The theme upon which you decided to reflect, "The diocesan structures of
the family apostolate", is one of special importance, particularly in view of
the approaching International Year of the Family, which will be celebrated in
1994.
You know well how the apostolate of the family and of life
plays a privileged role in the Church and in the ministry of the Vicar of
Christ, especially in today's social context. Even today, in fact, both of these
realities are subject to particularly insidious attacks which come at times from
those very institutions from which one could rightly expect protection and
support. However, individual signs of hope are not lacking, such as that
afforded by the event which is receiving much attention in the media these days:
a mother, a father, a son - a family, that is - who have made a moving
agreement of love to ensure that access to life is not denied to a new
human being.
Therefore, much insistence is rightly being placed today on the central
position that should be given the family apostolate in planning the activities
of Dioceses and Episcopal Conferences. Evangelization in fact necessarily
passes through the family which is, in turn, the object and the subject of
the Gospel proclamation. "To the extent in which the Christian family accepts
the Gospel and matures in faith, it becomes an evangelizing community" (Familiaris
consortio, n. 52). The strength and stability of the family fabric represent
favourable conditions for the soundness of the Christian community and of all
society.
Every local Church should promote the family
2. The same problems which marriage and the family encounter
stimulate the creativity of those involved in the family apostolate, the heart
of evangelization.
I had occasion to recall this in my meeting with the Bishops in charge of
the Family Apostolate Commissions in Africa who met at the Pontifical Council
for the Family from 28 September to 2 October 1992. While trusting in the action
of the Spirit, the soul and guide of the Church, Dioceses, parishes, and
apostolic movements cannot fail to make it their concern that suitable
structures be set up to ensure an adequate response to the present
challenges affecting the institution of the family.

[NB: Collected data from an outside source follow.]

-- ==== Sys2Proof/Machine/Operands.lean ====
section
/-! DEFINITION. Operand forms: the codes of R176 and R168 in both directions, request fields read as locations,
slots and enumerations, and the answer fields of R176. -/

namespace Sys2Proof.Machine

/-! ### Codes of R176 -/

def Colour.code : Colour → Nat
  | .red => 1 | .green => 2 | .blue => 3 | .yellow => 4 | .cyan => 5 | .magenta => 6 | .white => 7

def Colour.ofCode : Nat → Option Colour
  | 1 => some .red | 2 => some .green | 3 => some .blue | 4 => some .yellow | 5 => some .cyan
  | 6 => some .magenta | 7 => some .white | _ => none

/-- The code of a lamp colour, 0 for none. -/
def lampCode (c : Option Colour) : Nat := (c.map Colour.code).getD 0

/-- The channels of a lamp, true for lit (R176). -/
structure Channels where
  red : Bool
  green : Bool
  blue : Bool
  deriving DecidableEq, Repr

/-- The lamp channels that a colour lights (R176). -/
def Colour.lights : Colour → Channels
  | .red => { red := true, green := false, blue := false }
  | .green => { red := false, green := true, blue := false }
  | .blue => { red := false, green := false, blue := true }
  | .yellow => { red := true, green := true, blue := false }
  | .cyan => { red := false, green := true, blue := true }
  | .magenta => { red := true, green := false, blue := true }
  | .white => { red := true, green := true, blue := true }

/-- The number of lamp channels that a colour lights (R143). -/
def Colour.channels (c : Colour) : Nat := c.lights.red.toNat + c.lights.green.toNat + c.lights.blue.toNat

def Blink.code : Blink → Nat
  | .steady => 0 | .slow => 1

def Blink.ofCode : Nat → Option Blink
  | 0 => some .steady | 1 => some .slow | _ => none

def Glyph.code : Glyph → Nat
  | .digit d => d.val | .blank => 0x0A | .dash => 0x0B

def Glyph.ofCode (n : Nat) : Option Glyph :=
  if h : n < 10 then some (.digit ⟨n, h⟩) else if n = 0x0A then some .blank else if n = 0x0B then some .dash else none

def SessionState.code : SessionState → Nat
  | .free => 0 | .active => 1 | .suspended => 2

def TaskState.code : TaskState → Nat
  | .waiting => 1 | .opened => 2 | .closed => 3

def TaskOutcome.code : TaskOutcome → Nat
  | .done => 0 | .short => 1

def ShortMode.code : ShortMode → Nat
  | .close => 0 | .keep => 1

def ShortMode.ofCode : Nat → Option ShortMode
  | 0 => some .close | 1 => some .keep | _ => none

def Presence.code : Presence → Nat
  | .absent => 0 | .present => 1 | .suspect => 2 | .lost => 3 | .mismatch => 4

def ModuleKind.code : ModuleKind → Nat
  | .button => 1 | .display => 2

def ModuleKind.ofCode : Nat → Option ModuleKind
  | 1 => some .button | 2 => some .display | _ => none

def Cause.code : Cause → Nat
  | .new => 0 | .returned => 1 | .replaced => 2 | .mismatch => 3 | .lost => 4 | .absent => 5

/-- The code of a content kind (R176). -/
def Meaning.code : Meaning → Nat
  | .task _ => 0 | .linger _ => 1 | .idle => 2 | .blanked => 3 | .direct => 4

def Key.code : Key → Nat
  | .confirm => 1 | .minus => 2 | .plus => 3

def Key.ofCode : Nat → Option Key
  | 1 => some .confirm | 2 => some .minus | 3 => some .plus | _ => none

def PressOutcome.code : PressOutcome → Nat
  | .stray => 0 | .late => 1 | .stale => 2 | .superseded => 3 | .direct => 4

def BusState.code : BusState → Nat
  | .off => 0 | .unpowered => 1 | .resetting => 2 | .enrolling => 3 | .service => 4 | .brownout => 5

def BusEvent.code : BusEvent → Nat
  | .enrolDone => 0 | .chainTooLong => 1 | .silent => 2 | .speaking => 3 | .refillAmbiguous => 4

def SupplyEvent.code : SupplyEvent → Nat
  | .band => 0 | .brownout => 1 | .recovered => 2 | .overload => 3 | .overloadEnd => 4

def SamplingMode.code : SamplingMode → Nat
  | .off => 0 | .periodic => 1 | .continuous => 2

def SamplingMode.ofCode : Nat → Option SamplingMode
  | 0 => some .off | 1 => some .periodic | 2 => some .continuous | _ => none

def GovernorMode.code : GovernorMode → Nat
  | .none => 0 | .steady => 1 | .alternate => 2

/-- The LAST field of the status byte (R177). -/
def LinkOutcome.code : LinkOutcome → Nat
  | .none => 0 | .taken => 1 | .notReady => 2 | .short => 3

/-- Class numbers of R149. -/
def NoticeClass.ofCode : Nat → Option NoticeClass
  | 0 => some .confirm | 1 => some .press | 2 => some .location | 3 => some .bus | 4 => some .supply
  | 5 => some .session | _ => none

/-- Result codes of R168. -/
def Reason.code : Reason → Nat
  | .ok => 0 | .badKind => 1 | .badLength => 2 | .badField => 3 | .noSession => 4 | .sessionState => 5
  | .notPermitted => 6 | .colourClash => 7 | .grantsFull => 8 | .tasksPresent => 9 | .noLocation => 10
  | .locationState => 11 | .taskExists => 12 | .noTask => 13 | .taskState => 14 | .chainTaken => 15
  | .storeFull => 16 | .listFull => 17 | .busState => 18 | .busy => 19

/-! ### Request fields as slots, buses and locations -/

/-- A slot number 0 to 7 (R3). -/
def slotOf (n : Nat) : Option (Fin 8) := if h : n < 8 then some ⟨n, h⟩ else none

/-- A bus number 0 to 3. -/
def busOf (n : Nat) : Option (Fin 4) := if h : n < 4 then some ⟨n, h⟩ else none

/-- The index of a node address 1 to 62. -/
def idxOf (n : Nat) : Option (Fin 62) :=
  if h : n - 1 < 62 then if n = 0 then none else some ⟨n - 1, h⟩ else none

/-- The number of buses that the latched strap puts in service (R107). -/
def State.busesInService (s : State) : Nat := 1 + s.strapMs0.toNat + 2 * s.strapMs1.toNat

/-- A bus is in service when the latched strap selects it (R6, R107). -/
def State.inService (s : State) (b : Fin 4) : Bool := b.val < s.busesInService

/-- A bus number that names a bus in service. -/
def State.serviceBus (s : State) (n : Nat) : Option (Fin 4) :=
  (busOf n).filter fun b => s.inService b

/-- A location whose bus is in service and whose node is 1 to 62; none is answered NO_LOCATION (R27, R62, R102). -/
def State.locOf (s : State) (bus node : Nat) : Option Loc :=
  match s.serviceBus bus, idxOf node with
  | some b, some i => some { bus := b, idx := i }
  | _, _ => none

/-- A number clamped to a range (00_scope.md section 5). -/
def clamp (lo hi n : Nat) : Nat := max lo (min hi n)

/-! ### Answer fields -/

/-- An instant as it leaves the part: a 16-bit time stamp (R176). -/
def stampField (t : Instant) : Field := .u16 (t % 65536)

def flagField (b : Bool) : Field := .u8 b.toNat

/-- An optional field or group of an answer or notice: a presence byte, then the fields if present (R176). -/
def optFields {α : Type} (o : Option α) (f : α → List Field) : List Field :=
  match o with
  | none => [.u8 0]
  | some a => .u8 1 :: f a

/-- A location as two bytes: bus, then node (R176). -/
def locFields (l : Loc) : List Field := [.u8 l.bus.val, .u8 l.node]

/-- Three character codes, left to right (R176). -/
def charFields (c : Chars) : List Field := [.u8 c.left.code, .u8 c.mid.code, .u8 c.right.code]

/-- Colour, three characters, blink: the content and direct pattern fields of R102. -/
def faceFields (f : Face) : List Field := .u8 (lampCode f.colour) :: charFields f.chars ++ [.u8 f.blink.code]

end Sys2Proof.Machine
end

"Every local Church", I wrote in the Apostolic Exhortation Familiaris
Consortio, "and, in more particular terms, every parochial community, must
become more vividly aware of the grace and responsibility that it receives from
the Lord in order that it may promote the pastoral care of the family. No plan
for organized pastoral work, at any level, must ever fail to take into
consideration the pastoral care of the family" (n. 70).
It would be useful and opportune in the Episcopal Conferences for the
Family Life Commissions to assume tasks similar to those which the Apostolic
Constitution Pastor Bonus indicated for your Pontifical Council (cf. nn.
139-141), with specific pastoral responsibility for serving the family, the
sanctuary of life. This would make possible a more structured relationship
within the Episcopal Conferences themselves and with the individual diocesan
communities.
In the Dioceses, then, it would be important to establish, in accordance
with circumstances and means - for in fact the needs of the urban apostolate are
different from those of the rural apostolate - some efficient coordinating
agencies, so as to strengthen the ecclesial body as a whole, under the active
and supportive intervention of the Bishops, following the lines marked out by
Familiaris consortio and taking due account of the prophetic richness of
Humanae vitae and the directives of the Holy See's Charter on the Rights of
the Family. The Gospel of hope would thus be able to reach the "domestic
churches" in great abundance and, through a renewed and courageous
evangelization which sees the family actively involved in proclaiming the
Gospel, to inject new life-blood into the whole social fabric.
3. The primary task, then, is to form the family so as to enable it to
be a responsible and qualified subject of evangelization. A providential tool
for such a work, which can help family members to grow in the knowledge of the
faith (cf. Catechesi tradendae, n. 68), is also represented by the new
Catechism of the Catholic Church, on the basis of which it will be possible
to complete the planned "Catechism for Families", a clear text, brief and easy
to assimilate. Parents will be able to make use of this in their educational
ministry which, "in so far as it is rooted in and derives from the one mission
of the Church and is ordained to the upbuilding of the one Body of Christ...
must remain in intimate communion and collaborate responsibly with all the other
evangelizing and catechetical activities present and at work in the ecclesial
community at the diocesan and parochial levels' (Familiaris consortio, n.
53).
Marital spirituality is essential to evangelization
The family should also be helped to take part in liturgical life,
whose highest and fullest manifestation is the Eucharist, and to discover
ever more the value and importance of family prayer.
The spirituality of the married couple, without which it is
impossible to live fully the evangelizing mission proper to the family, draws
nourishment from the word of God, following the example of the Mother of
Emmanuel who "treasured all these things and reflected on them in her heart" (Lk
2:19).
I would like here to mention some significant experiences of groups of
families who meet together in order to mature in their faith, to pray together
and, in the light of Gospel values, to evaluate effective ways and means to
intervene responsibly in certain dangerous situations connected with the
acceptance of human life. This would also be a good occasion to mention the
centres for the support of human life that have been set up, initiatives to help
the elderly and the sick, gestures of effective concern for the poorest of the
poor and, especially, for families in need, so that they can feel the solidarity
of those who are called to protect their rights and to promote their dignity
(cf. Encyclical Centesimus annus, n. 28).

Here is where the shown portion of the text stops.